Stored data entries
-- ==== Sys2Proof/Laws/PerInstr.lean ====
section
/-! SUPPORT. The per-instruction family EncodeOpcode: the word of a well-formed instruction has, in bits [15:12],
the opcode of that instruction's row of the opcode table (30_encoding.md R61, R70). -/

namespace Sys2Proof.Laws.EncodeOpcode

/-- Bits [15:12] of the encoded word are the row's opcode. -/
def Statement (i : Instr) : Prop := i.wellFormed = true → (encode i).toNat / 4096 = i.row.pattern.toNat / 4096

theorem br (n z p : Bool) (off9 : BitVec 9) : Statement (.br n z p off9) := by
  intro _
  show BitVec.toNat (w := 16) (0b0000#4 ++ bit n ++ bit z ++ bit p ++ off9) / 4096 = (0x0000#16).toNat / 4096
  simp only [toNat_br, BitVec.toNat_ofNat]
  omega

theorem addReg (dr sr1 sr2 : Reg) : Statement (.addReg dr sr1 sr2) := by
  intro _
  show BitVec.toNat (w := 16) (0b0001#4 ++ dr ++ sr1 ++ 0b0#1 ++ 0b00#2 ++ sr2) / 4096 = (0x1000#16).toNat / 4096
  simp only [toNat_opr, BitVec.toNat_ofNat]
  omega

theorem addImm (dr sr1 : Reg) (imm5 : BitVec 5) : Statement (.addImm dr sr1 imm5) := by
  intro _
  show BitVec.toNat (w := 16) (0b0001#4 ++ dr ++ sr1 ++ 0b1#1 ++ imm5) / 4096 = (0x1020#16).toNat / 4096
  simp only [toNat_opi, BitVec.toNat_ofNat]
  omega

theorem ld (dr : Reg) (off9 : BitVec 9) : Statement (.ld dr off9) := by
  intro _
  show BitVec.toNat (w := 16) (0b0010#4 ++ dr ++ off9) / 4096 = (0x2000#16).toNat / 4096
  simp only [toNat_pcr, BitVec.toNat_ofNat]
  omega

theorem st (sr : Reg) (off9 : BitVec 9) : Statement (.st sr off9) := by
  intro _
  show BitVec.toNat (w := 16) (0b0011#4 ++ sr ++ off9) / 4096 = (0x3000#16).toNat / 4096
  simp only [toNat_pcr, BitVec.toNat_ofNat]
  omega

theorem jsr (off11 : BitVec 11) : Statement (.jsr off11) := by
  intro _
  show BitVec.toNat (w := 16) (0b0100#4 ++ 0b1#1 ++ off11) / 4096 = (0x4800#16).toNat / 4096
  simp only [toNat_jsr, BitVec.toNat_ofNat]
  omega

theorem jsrr (base : Reg) : Statement (.jsrr base) := by
  intro _
  show BitVec.toNat (w := 16) (0b0100#4 ++ 0b0#1 ++ 0b00#2 ++ base ++ 0b000000#6) / 4096 = (0x4000#16).toNat / 4096
  simp only [toNat_jsrr, BitVec.toNat_ofNat]
  omega

theorem andReg (dr sr1 sr2 : Reg) : Statement (.andReg dr sr1 sr2) := by
  intro _
  show BitVec.toNat (w := 16) (0b0101#4 ++ dr ++ sr1 ++ 0b0#1 ++ 0b00#2 ++ sr2) / 4096 = (0x5000#16).toNat / 4096
  simp only [toNat_opr, BitVec.toNat_ofNat]
  omega

theorem andImm (dr sr1 : Reg) (imm5 : BitVec 5) : Statement (.andImm dr sr1 imm5) := by
  intro _
  show BitVec.toNat (w := 16) (0b0101#4 ++ dr ++ sr1 ++ 0b1#1 ++ imm5) / 4096 = (0x5020#16).toNat / 4096
  simp only [toNat_opi, BitVec.toNat_ofNat]
  omega

theorem ldr (dr base : Reg) (off6 : BitVec 6) : Statement (.ldr dr base off6) := by
  intro _
  show BitVec.toNat (w := 16) (0b0110#4 ++ dr ++ base ++ off6) / 4096 = (0x6000#16).toNat / 4096
  simp only [toNat_base, BitVec.toNat_ofNat]
  omega

theorem str (sr base : Reg) (off6 : BitVec 6) : Statement (.str sr base off6) := by
  intro _
  show BitVec.toNat (w := 16) (0b0111#4 ++ sr ++ base ++ off6) / 4096 = (0x7000#16).toNat / 4096
  simp only [toNat_base, BitVec.toNat_ofNat]
  omega

/-- The check of Instr.wellFormed on an undefined row, as arithmetic. -/
theorem opcode_of_check {ir : Word} {o : BitVec 4} (h : (ir.extractLsb' 12 4 == o) = true) :
    ir.toNat / 4096 = o.toNat := by
  have h := congrArg BitVec.toNat (beq_iff_eq.1 h)
  rw [toNat_extract_eq] at h
  have := ir.isLt
  omega

theorem undefined1000 (ir : Word) : Statement (.undefined1000 ir) := fun h => (opcode_of_check h).trans (by simp [Instr.row])

theorem not (dr sr : Reg) : Statement (.not dr sr) := by
  intro _
  show BitVec.toNat (w := 16) (0b1001#4 ++ dr ++ sr ++ 0b111111#6) / 4096 = (0x9000#16).toNat / 4096
  simp only [toNat_base, BitVec.toNat_ofNat]
  omega

theorem ldi (dr : Reg) (off9 : BitVec 9) : Statement (.ldi dr off9) := by
  intro _
  show BitVec.toNat (w := 16) (0b1010#4 ++ dr ++ off9) / 4096 = (0xA000#16).toNat / 4096
  simp only [toNat_pcr, BitVec.toNat_ofNat]
  omega

theorem sti (sr : Reg) (off9 : BitVec 9) : Statement (.sti sr off9) := by
  intro _
  show BitVec.toNat (w := 16) (0b1011#4 ++ sr ++ off9) / 4096 = (0xB000#16).toNat / 4096
  simp only [toNat_pcr, BitVec.toNat_ofNat]
  omega

theorem jmp (base : Reg) : Statement (.jmp base) := by
  intro _
  show BitVec.toNat (w := 16) (0b1100#4 ++ 0b000#3 ++ base ++ 0b000000#6) / 4096 = (0xC000#16).toNat / 4096
  simp only [toNat_base, BitVec.toNat_ofNat]
  omega

theorem undefined1101 (ir : Word) : Statement (.undefined1101 ir) := fun h => (opcode_of_check h).trans (by simp [Instr.row])

theorem lea (dr : Reg) (off9 : BitVec 9) : Statement (.lea dr off9) := by
  intro _
  show BitVec.toNat (w := 16) (0b1110#4 ++ dr ++ off9) / 4096 = (0xE000#16).toNat / 4096
  simp only [toNat_pcr, BitVec.toNat_ofNat]
  omega

theorem trap : Statement .trap := fun _ => rfl

end Sys2Proof.Laws.EncodeOpcode
end

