-- ==== Sys2Proof/Tests/Slice0.lean ====
section
/-! SUPPORT. The model's own tests, each expected value a vector V<n> of spec/95_test_vectors.md or a word written out
from 30_encoding.md R63 and R80; and a witness for the hypotheses of every statement that has some. -/

namespace Sys2Proof.Tests

open Sys2Proof.Machine Sys2Proof.Safety

/-- The vectors' reference state: as after reset, with pc = 0x3000. -/
def ref : State := { State.reset with pc := 0x3000 }

/-- The state after one step at a word placed at pc; the start state itself if the step stops. -/
def after (s : State) (w : Word) : State :=
  match step (s.withFetchWord 16 w.toNat) with
  | .next t => t
  | .fault _ => s
  | .refused _ => s

/-! ### Decoding: words written bit by bit from R63 and R80 -/

theorem test_decode_add_register : decode 0b0001_010_011_0_11_100 = .addReg 2 3 4 := by decide
theorem test_decode_add_immediate : decode 0b0001_001_000_1_10000 = .addImm 1 0 0b10000 := by decide
theorem test_decode_and_register : decode 0b0101_110_001_0_00_111 = .andReg 6 1 7 := by decide
theorem test_decode_and_immediate : decode 0b0101_001_010_1_01111 = .andImm 1 2 0b01111 := by decide
theorem test_decode_not : decode 0b1001_001_110_000000 = .not 1 6 := by decide
theorem test_decode_ld : decode 0b0010_100_100000001 = .ld 4 0b100000001 := by decide
theorem test_decode_st : decode 0b0011_100_011111110 = .st 4 0b011111110 := by decide
theorem test_decode_ldr : decode 0b0110_011_101_100001 = .ldr 3 5 0b100001 := by decide
theorem test_decode_str : decode 0b0111_011_101_110111 = .str 3 5 0b110111 := by decide
theorem test_decode_ldi : decode 0b1010_001_000000001 = .ldi 1 1 := by decide
theorem test_decode_sti : decode 0b1011_110_111111111 = .sti 6 0b111111111 := by decide
theorem test_decode_lea : decode 0b1110_111_100000000 = .lea 7 0b100000000 := by decide
theorem test_decode_br : decode 0b0000_1_0_1_000000101 = .br true false true 5 := by decide
theorem test_decode_jmp : decode 0b1100_111_010_111111 = .jmp 2 := by decide
theorem test_decode_jsr : decode 0b0100_1_10000000000 = .jsr 0b10000000000 := by decide
theorem test_decode_jsrr : decode 0b0100_0_11_010_111111 = .jsrr 2 := by decide
theorem test_decode_trap : decode 0b1111_000000100101 = .trap := by decide
theorem test_decode_undefined1000 : decode 0b1000_000000000001 = .undefined1000 0x8001 := by decide
theorem test_decode_undefined1101 : decode 0b1101_111111111110 = .undefined1101 0xDFFE := by decide

/-- The example words of the spec, as the encoder writes them (R83, R101, R80). -/
theorem test_encode_spec_examples :
    encode (.addImm 1 0 1) = 0x1221 ∧ encode (.addReg 2 3 4) = 0x14C4 ∧ encode (.not 3 3) = 0x96FF ∧
    encode (.str 3 5 0b110111) = 0x7777 ∧ encode (.jmp 7) = 0xC1C0 ∧ encode (.jsrr 7) = 0x41C0 ∧
    encode (.lea 0 0x1FE) = 0xE1FE ∧ encode (.br true true true 0x1FF) = 0x0FFF ∧ encode .trap = 0xF025 := by decide

/-- A table word of fewer bits has zeros above; a longer one is no instruction (R60). -/
theorem test_table_word_lengths :
    decodeTableWord 16 0x1221 = some (.addImm 1 0 1) ∧ decodeTableWord 17 0x1221 = none := by decide

/-! ### WellFormed smoke: the ill-formed terms are refused -/

theorem test_wellformed_refuses_undefined1000 : (Instr.undefined1000 0x1221).wellFormed = false := by decide
theorem test_wellformed_refuses_undefined1101 : (Instr.undefined1101 0x8000).wellFormed = false := by decide
theorem test_wellformed_accepts_undefined :
    (Instr.undefined1000 0x8FFF).wellFormed = true ∧ (Instr.undefined1101 0xD000).wellFormed = true := by decide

### PROMPT
Proceeding from the line containing "theorem test_decode_and_immediate : decode" through the line containing "encode (.str 3", transcribe the lines above exactly, both end lines included.

### REPLY
theorem test_decode_and_immediate : decode 0b0101_001_010_1_01111 = .andImm 1 2 0b01111 := by decide
theorem test_decode_not : decode 0b1001_001_110_000000 = .not 1 6 := by decide
theorem test_decode_ld : decode 0b0010_100_100000001 = .ld 4 0b100000001 := by decide
theorem test_decode_st : decode 0b0011_100_011111110 = .st 4 0b011111110 := by decide
theorem test_decode_ldr : decode 0b0110_011_101_100001 = .ldr 3 5 0b100001 := by decide
theorem test_decode_str : decode 0b0111_011_101_110111 = .str 3 5 0b110111 := by decide
theorem test_decode_ldi : decode 0b1010_001_000000001 = .ldi 1 1 := by decide
theorem test_decode_sti : decode 0b1011_110_111111111 = .sti 6 0b111111111 := by decide
theorem test_decode_lea : decode 0b1110_111_100000000 = .lea 7 0b100000000 := by decide
theorem test_decode_br : decode 0b0000_1_0_1_000000101 = .br true false true 5 := by decide
theorem test_decode_jmp : decode 0b1100_111_010_111111 = .jmp 2 := by decide
theorem test_decode_jsr : decode 0b0100_1_10000000000 = .jsr 0b10000000000 := by decide
theorem test_decode_jsrr : decode 0b0100_0_11_010_111111 = .jsrr 2 := by decide
theorem test_decode_trap : decode 0b1111_000000100101 = .trap := by decide
theorem test_decode_undefined1000 : decode 0b1000_000000000001 = .undefined1000 0x8001 := by decide
theorem test_decode_undefined1101 : decode 0b1101_111111111110 = .undefined1101 0xDFFE := by decide

/-- The example words of the spec, as the encoder writes them (R83, R101, R80). -/
theorem test_encode_spec_examples :
    encode (.addImm 1 0 1) = 0x1221 ∧ encode (.addReg 2 3 4) = 0x14C4 ∧ encode (.not 3 3) = 0x96FF ∧
    encode (.str 3 5 0b110111) = 0x7777 ∧ encode (.jmp 7) = 0xC1C0 ∧ encode (.jsrr 7) = 0x41C0 ∧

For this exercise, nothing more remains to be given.